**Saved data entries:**
-- ==== Sys2Proof/Machine/Sprue.lean ====
section
/-! DEFINITION. Sprue links (R445 to R454, R460 to R463): frames, sequencing and replay, packets that cross a link and their
retirement, training, and a link that goes down. -/

namespace Sys2Proof.Machine

/-- The fields of a frame's header slot (R448) without its CRC; `credits` by virtual channel 0 to 5. -/
structure FrameHdr where
  ftype   : Nat
  seq     : Nat
  ack     : Nat
  vc      : Nat
  nflit   : Nat
  ret     : Option Nat
  credits : List Nat
  deriving DecidableEq, Repr

/-- The header slot with CRC 0. -/
def FrameHdr.word (h : FrameHdr) : Nat :=
  let r := match h.ret with | some t => 2 ^ 93 + t % 4096 * 2 ^ 81 | none => 0
  let c := ((List.range 6).map (fun v => min 15 (h.credits.getD v 0) * 2 ^ (77 - 4 * v))).sum
  h.ftype % 16 * 2 ^ 124 + h.seq % 4096 * 2 ^ 112 + h.ack % 4096 * 2 ^ 100 + h.vc % 8 * 2 ^ 97 + h.nflit % 8 * 2 ^ 94 + r + c

/-- The bytes of a frame, its CRC over the header and the slots (R448). -/
def frameBytes (h : FrameHdr) (slots : List Byte) : List Byte :=
  leBytes 16 (h.word + crc32 (leBytes 16 h.word ++ slots)) ++ slots

/-- The header fields of a frame. -/
def frameHdr (f : List Byte) : FrameHdr :=
  let w := leNat (f.take 16)
  ⟨bits w 127 124, bits w 123 112, bits w 111 100, bits w 99 97, bits w 96 94, if bitAt w 93 then some (bits w 92 81) else none,
   (List.range 6).map (fun v => bits w (80 - 4 * v) (77 - 4 * v))⟩

/-- A frame is valid (R448, R449): its CRC, its type, and the slots that its type carries. -/
def frameOk (f : List Byte) : Bool :=
  let h := frameHdr f
  let w := leNat (f.take 16)
  let slots := f.drop 16
  16 ≤ f.length && bits w 31 0 == crc32 (leBytes 16 (w - bits w 31 0) ++ slots) && slots.length == 16 * h.nflit &&
    (match h.ftype with
     | 1 => 1 ≤ h.nflit && h.nflit ≤ 4 && h.vc < 6
     | 2 => h.nflit == 1
     | 3 => h.nflit == 0
     | 4 => h.nflit == 0
     | 5 => h.nflit == 1
     | _ => false)

/-- The 16 bytes of a packet's header flit (R247). -/
def Packet.flit (p : Packet) : List Byte :=
  leBytes 4 p.key ++ leBytes 4 p.payload ++ leBytes 2 p.step ++ leBytes 2 p.crc ++
    leBytes 4 (p.cls * 2 ^ 29 + p.gen * 2 ^ 28 + (if p.esc then 2 ^ 27 else 0) + p.hops % 128 * 2 ^ 20 + p.srcDev * 2 ^ 16 +
      p.srcLcn * 2 ^ 6 + (if p.sysSrc then 2 ^ 5 else 0))

/-- A packet read from its flits (R247); it names no return point yet. -/
def packetOf (b : List Byte) : Packet :=
  let w := leNat ((b.drop 12).take 4)
  { cls := bits w 31 29, gen := bits w 28 28, esc := bitAt w 27, hops := bits w 26 20, srcDev := bits w 19 16, srcLcn := bits w 15 6,
    sysSrc := bitAt w 5, crc := leNat ((b.drop 10).take 2), step := leNat ((b.drop 8).take 2), payload := leNat ((b.drop 4).take 4),
    key := leNat (b.take 4), data := b.drop 16, ret := .init, escTo := none }

/-- Bytes of the packet that begins with a header flit: only messages carry payload flits across a link (R251). -/
def packetLen (b : List Byte) : Nat :=
  let p := packetOf (b.take 16)
  if p.cls = 4 || p.cls = 5 then 16 * (1 + p.step % 32) else 16

/-- STATE of a link. -/
def State.linkState (s : State) (k : Nat) : Nat := s.rf (Reg.SPL_LSTAT k) 31 29

/-- The link carries frames: UP or DEGRADED, and no retrain is under way. -/
def State.linkUp (s : State) (k : Nat) : Bool := s.linkState k == 2 || s.linkState k == 3

/-- WINDOW follows the frames that no ACK covers (R470). -/
def State.showWindow (s : State) (k : Nat) : State := s.wf (Reg.SPL_LSTAT k) 16 5 (s.link k).unacked.length

/-- A frame is put on the line. -/
def State.emit (s : State) (k : Nat) (f : List Byte) : State := s.setLink k { s.link k with sent := (s.link k).sent ++ [f] }

/-- An unsequenced frame: 3 IDLE, 4 NAK (R448, R449). -/
def State.emitPlain (s : State) (k ftype : Nat) : State :=
  let x := s.link k
  s.emit k (frameBytes ⟨ftype, x.seq, (x.expect + 4095) % 4096, 0, 0, none, []⟩ [])

/-- A NAK, at most one per 0.5 µs (R452). -/
def State.emitNak (s : State) (k : Nat) : State :=
  let due := match (s.link k).nakAt with | none => true | some t => t + 500 ≤ s.time
  if due then (s.setLink k { s.link k with nakAt := some s.time }).emitPlain k 4 else s

/-- Credits that a sequenced frame carries (R448): at most 15 a channel. -/
def LinkInt.credits (x : LinkInt) : List Nat := (List.range 6).map (fun v => min 15 (mapGet 0 x.freed v))

/-- A sequenced frame is sent: it takes the next SEQ, the ACK and what waits to be returned in its header, and waits for its
ACK (R450, R451, R453). -/
def State.emitSeq (s : State) (k ftype vc nflit : Nat) (tag : Bool) (slots : List Byte) : State :=
  let x := s.link k
  let ret := if tag then x.tags.head? else none
  let f := frameBytes ⟨ftype, x.seq, (x.expect + 4095) % 4096, vc, nflit, ret, x.credits⟩ slots
  let freed := (List.range 6).foldl (fun m v => mapSet 0 m v (mapGet 0 x.freed v - 15)) x.freed
  let x := { x with seq := (x.seq + 1) % 4096, unacked := x.unacked ++ [f], freed := freed,
                    tags := if ret.isSome then x.tags.drop 1 else x.tags, sent := x.sent ++ [f] }
  ((s.setLink k x).bump48 (Reg.SPL_LFRAMETX k) 1).showWindow k

/-- A FAULT report of a link (R468): the suspect is the link. -/
def State.linkFault (s : State) (k fkind : Nat) : State := s.sysFault (1064 + k) (s.rd Reg.TND_STEP).toNat fkind 6 k

/-- Links of this device that carry frames, with the peer that each has named. -/
def State.ownPeers (s : State) : List (Nat × Nat × Nat) :=
  ((List.range 8).filter (fun k => s.linkUp k && s.bit (Reg.SPL_LSTAT k) 20)).map (fun k =>
    (k, (s.rd (Reg.SPL_LPEERSN_LO k)).toNat + 2 ^ 32 * (s.rd (Reg.SPL_LPEERSN_HI k)).toNat, s.rf (Reg.SPL_LSTAT k) 19 17))

/-- This device as a member of the system (R456). -/
def State.self (s : State) : Member :=
  ⟨s.sec.serial, s.rf Reg.SPL_SYSCFG 30 30, s.rf Reg.SPL_SYSCFG 25 22, s.ownPeers⟩

/-- The members known, this device first. -/
def State.known (s : State) : List Member := s.self :: s.spr.members.filter (fun (m : Member) => m.serial != s.sec.serial)

/-- Number of a serial in the table in force. -/
def State.numOf (s : State) (serial : Nat) : Option Nat := (s.spr.table.find? (fun (e : Nat × Nat) => e.1 == serial)).map (·.2)

/-- Hops between numbered devices, as (from, link, to). -/
def State.hops (s : State) : List (Nat × Nat × Nat) :=
  s.known.flatMap (fun m => match s.numOf m.serial with
    | none => []
    | some a => m.peers.filterMap (fun (p : Nat × Nat × Nat) => (s.numOf p.2.1).map (fun b => (a, p.1, b))))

**TASK DETAILS:** Please return the lines above that run from the line containing "deriving DecidableEq, Repr" to the line containing "a frame. -/", inclusive, exactly and with no other lines.

**EXERCISE OUTPUT:**
  deriving DecidableEq, Repr

/-- The header slot with CRC 0. -/
def FrameHdr.word (h : FrameHdr) : Nat :=
  let r := match h.ret with | some t => 2 ^ 93 + t % 4096 * 2 ^ 81 | none => 0
  let c := ((List.range 6).map (fun v => min 15 (h.credits.getD v 0) * 2 ^ (77 - 4 * v))).sum
  h.ftype % 16 * 2 ^ 124 + h.seq % 4096 * 2 ^ 112 + h.ack % 4096 * 2 ^ 100 + h.vc % 8 * 2 ^ 97 + h.nflit % 8 * 2 ^ 94 + r + c

/-- The bytes of a frame, its CRC over the header and the slots (R448). -/
def frameBytes (h : FrameHdr) (slots : List Byte) : List Byte :=
  leBytes 16 (h.word + crc32 (leBytes 16 h.word ++ slots)) ++ slots

/-- The header fields of a frame. -/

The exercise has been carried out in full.